Your instructions –
All that should be output is the block of lines below from the line with "(R124, R130). -/" to the line with "def addressSetup (setup", both included, exactly as written.

Source records –
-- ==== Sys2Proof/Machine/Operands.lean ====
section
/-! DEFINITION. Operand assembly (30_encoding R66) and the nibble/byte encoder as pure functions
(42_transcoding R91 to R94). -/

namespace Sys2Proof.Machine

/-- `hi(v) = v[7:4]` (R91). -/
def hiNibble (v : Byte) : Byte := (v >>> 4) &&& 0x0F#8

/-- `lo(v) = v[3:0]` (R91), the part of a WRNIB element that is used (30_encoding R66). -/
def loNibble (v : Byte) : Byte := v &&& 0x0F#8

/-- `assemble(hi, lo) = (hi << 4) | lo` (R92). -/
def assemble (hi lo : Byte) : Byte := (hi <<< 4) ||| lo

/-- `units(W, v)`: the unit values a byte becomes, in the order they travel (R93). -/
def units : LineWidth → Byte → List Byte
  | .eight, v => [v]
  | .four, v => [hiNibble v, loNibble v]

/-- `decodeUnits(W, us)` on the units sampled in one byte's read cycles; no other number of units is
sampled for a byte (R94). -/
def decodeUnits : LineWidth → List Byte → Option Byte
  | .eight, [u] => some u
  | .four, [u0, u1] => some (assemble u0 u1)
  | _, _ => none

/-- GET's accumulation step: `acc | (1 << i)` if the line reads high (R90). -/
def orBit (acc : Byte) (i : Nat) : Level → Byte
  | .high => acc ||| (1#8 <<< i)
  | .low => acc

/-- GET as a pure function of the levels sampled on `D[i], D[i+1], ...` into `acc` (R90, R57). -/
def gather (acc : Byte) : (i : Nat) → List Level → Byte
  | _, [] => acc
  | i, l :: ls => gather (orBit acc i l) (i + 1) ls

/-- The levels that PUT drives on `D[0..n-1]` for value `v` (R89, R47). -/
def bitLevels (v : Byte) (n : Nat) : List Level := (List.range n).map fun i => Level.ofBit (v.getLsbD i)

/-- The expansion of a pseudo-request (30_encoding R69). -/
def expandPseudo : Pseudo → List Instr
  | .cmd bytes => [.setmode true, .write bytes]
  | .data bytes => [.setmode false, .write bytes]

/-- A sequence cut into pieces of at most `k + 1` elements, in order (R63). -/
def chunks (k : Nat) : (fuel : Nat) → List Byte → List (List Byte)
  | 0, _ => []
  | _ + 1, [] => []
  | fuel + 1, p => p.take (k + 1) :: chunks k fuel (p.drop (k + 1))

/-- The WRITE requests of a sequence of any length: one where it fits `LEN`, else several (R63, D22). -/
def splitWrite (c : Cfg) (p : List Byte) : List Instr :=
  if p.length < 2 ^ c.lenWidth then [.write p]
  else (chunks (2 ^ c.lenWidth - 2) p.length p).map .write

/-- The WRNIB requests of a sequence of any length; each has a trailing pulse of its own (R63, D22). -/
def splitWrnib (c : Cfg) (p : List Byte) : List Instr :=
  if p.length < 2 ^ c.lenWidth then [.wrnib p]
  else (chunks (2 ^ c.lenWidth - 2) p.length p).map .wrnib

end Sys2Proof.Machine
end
---
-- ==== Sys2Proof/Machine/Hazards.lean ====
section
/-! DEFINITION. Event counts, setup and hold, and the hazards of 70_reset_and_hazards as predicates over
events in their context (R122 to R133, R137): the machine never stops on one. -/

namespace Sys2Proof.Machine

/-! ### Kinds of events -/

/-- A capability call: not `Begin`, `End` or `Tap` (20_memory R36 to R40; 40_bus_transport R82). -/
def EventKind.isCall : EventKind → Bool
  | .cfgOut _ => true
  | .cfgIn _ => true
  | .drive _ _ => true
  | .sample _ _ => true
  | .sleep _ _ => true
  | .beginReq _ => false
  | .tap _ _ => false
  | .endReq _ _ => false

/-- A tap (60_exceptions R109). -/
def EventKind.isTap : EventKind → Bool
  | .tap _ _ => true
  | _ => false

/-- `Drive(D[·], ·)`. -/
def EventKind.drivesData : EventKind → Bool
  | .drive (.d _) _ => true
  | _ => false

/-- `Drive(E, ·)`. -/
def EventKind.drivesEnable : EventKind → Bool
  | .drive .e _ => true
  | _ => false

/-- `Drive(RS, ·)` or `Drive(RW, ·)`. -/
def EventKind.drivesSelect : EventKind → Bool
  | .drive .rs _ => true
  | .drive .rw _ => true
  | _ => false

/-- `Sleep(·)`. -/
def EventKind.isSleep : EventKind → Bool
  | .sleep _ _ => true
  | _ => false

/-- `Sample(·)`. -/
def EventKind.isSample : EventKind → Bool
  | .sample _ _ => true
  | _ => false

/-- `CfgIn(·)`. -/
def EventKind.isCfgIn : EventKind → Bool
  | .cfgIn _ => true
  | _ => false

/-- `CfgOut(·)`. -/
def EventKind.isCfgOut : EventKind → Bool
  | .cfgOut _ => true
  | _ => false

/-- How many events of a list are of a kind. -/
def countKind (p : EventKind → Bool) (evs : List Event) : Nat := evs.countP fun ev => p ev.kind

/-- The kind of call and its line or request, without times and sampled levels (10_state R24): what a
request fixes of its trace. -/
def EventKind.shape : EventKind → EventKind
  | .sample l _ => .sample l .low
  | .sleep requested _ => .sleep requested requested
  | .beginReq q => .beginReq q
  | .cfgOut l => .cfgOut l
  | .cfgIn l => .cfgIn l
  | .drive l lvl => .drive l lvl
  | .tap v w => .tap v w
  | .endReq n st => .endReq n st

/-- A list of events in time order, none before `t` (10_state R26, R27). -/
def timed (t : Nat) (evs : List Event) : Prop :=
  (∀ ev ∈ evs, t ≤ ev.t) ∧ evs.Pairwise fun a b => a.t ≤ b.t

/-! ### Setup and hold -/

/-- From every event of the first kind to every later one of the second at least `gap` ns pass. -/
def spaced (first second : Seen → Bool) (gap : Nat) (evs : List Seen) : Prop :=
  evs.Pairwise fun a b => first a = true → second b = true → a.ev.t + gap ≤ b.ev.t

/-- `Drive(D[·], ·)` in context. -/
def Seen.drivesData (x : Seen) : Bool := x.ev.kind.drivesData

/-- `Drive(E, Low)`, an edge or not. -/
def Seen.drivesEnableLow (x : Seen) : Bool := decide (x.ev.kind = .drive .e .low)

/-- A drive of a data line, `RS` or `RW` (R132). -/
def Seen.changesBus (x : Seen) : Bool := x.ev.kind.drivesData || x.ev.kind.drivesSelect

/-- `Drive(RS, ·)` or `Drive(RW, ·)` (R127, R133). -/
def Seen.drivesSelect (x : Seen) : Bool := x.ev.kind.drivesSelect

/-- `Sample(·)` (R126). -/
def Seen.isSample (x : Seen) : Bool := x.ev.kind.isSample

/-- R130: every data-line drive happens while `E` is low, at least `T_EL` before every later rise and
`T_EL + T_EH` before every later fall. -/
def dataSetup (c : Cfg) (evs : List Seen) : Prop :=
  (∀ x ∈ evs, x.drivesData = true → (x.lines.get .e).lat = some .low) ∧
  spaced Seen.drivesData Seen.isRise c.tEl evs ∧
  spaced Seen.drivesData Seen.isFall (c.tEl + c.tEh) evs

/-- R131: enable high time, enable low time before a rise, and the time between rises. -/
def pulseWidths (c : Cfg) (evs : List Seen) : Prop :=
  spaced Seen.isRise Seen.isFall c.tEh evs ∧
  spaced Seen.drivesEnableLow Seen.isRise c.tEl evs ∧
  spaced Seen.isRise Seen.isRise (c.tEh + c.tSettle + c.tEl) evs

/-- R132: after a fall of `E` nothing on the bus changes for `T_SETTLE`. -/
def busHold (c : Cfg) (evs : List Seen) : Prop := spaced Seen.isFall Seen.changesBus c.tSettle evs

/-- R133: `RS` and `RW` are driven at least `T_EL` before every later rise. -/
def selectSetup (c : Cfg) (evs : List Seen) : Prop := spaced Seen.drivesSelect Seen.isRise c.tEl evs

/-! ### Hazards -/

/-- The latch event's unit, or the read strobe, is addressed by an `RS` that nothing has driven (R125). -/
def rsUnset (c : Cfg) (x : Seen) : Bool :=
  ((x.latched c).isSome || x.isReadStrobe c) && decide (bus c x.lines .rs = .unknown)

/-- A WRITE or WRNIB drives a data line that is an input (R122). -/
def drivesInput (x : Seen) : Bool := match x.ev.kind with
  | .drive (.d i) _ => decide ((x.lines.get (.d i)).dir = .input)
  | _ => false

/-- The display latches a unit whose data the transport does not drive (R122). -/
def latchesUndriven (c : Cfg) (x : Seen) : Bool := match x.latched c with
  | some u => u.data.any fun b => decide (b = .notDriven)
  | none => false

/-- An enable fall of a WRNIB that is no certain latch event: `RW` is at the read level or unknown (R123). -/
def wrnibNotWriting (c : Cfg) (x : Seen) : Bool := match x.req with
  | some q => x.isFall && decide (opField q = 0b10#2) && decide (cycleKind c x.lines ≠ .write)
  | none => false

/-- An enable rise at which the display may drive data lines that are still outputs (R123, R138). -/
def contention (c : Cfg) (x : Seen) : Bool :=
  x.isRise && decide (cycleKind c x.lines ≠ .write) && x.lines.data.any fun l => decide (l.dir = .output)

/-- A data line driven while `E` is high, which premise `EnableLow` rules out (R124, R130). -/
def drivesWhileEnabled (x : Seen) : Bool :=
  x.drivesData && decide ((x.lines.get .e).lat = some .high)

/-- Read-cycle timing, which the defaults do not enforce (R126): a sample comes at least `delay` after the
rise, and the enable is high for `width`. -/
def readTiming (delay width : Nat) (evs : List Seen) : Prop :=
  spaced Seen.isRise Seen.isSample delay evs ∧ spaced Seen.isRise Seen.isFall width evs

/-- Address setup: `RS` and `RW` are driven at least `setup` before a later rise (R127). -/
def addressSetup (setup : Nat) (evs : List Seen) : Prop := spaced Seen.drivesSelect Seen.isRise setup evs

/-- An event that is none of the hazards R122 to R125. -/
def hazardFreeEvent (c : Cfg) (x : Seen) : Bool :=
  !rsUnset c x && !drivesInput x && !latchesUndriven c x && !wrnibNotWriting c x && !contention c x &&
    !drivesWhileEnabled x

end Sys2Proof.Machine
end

Solution for this task –
/-- A data line driven while `E` is high, which premise `EnableLow` rules out (R124, R130). -/
def drivesWhileEnabled (x : Seen) : Bool :=
  x.drivesData && decide ((x.lines.get .e).lat = some .high)

/-- Read-cycle timing, which the defaults do not enforce (R126): a sample comes at least `delay` after the
rise, and the enable is high for `width`. -/
def readTiming (delay width : Nat) (evs : List Seen) : Prop :=
  spaced Seen.isRise Seen.isSample delay evs ∧ spaced Seen.isRise Seen.isFall width evs

/-- Address setup: `RS` and `RW` are driven at least `setup` before a later rise (R127). -/
def addressSetup (setup : Nat) (evs : List Seen) : Prop := spaced Seen.drivesSelect Seen.isRise setup evs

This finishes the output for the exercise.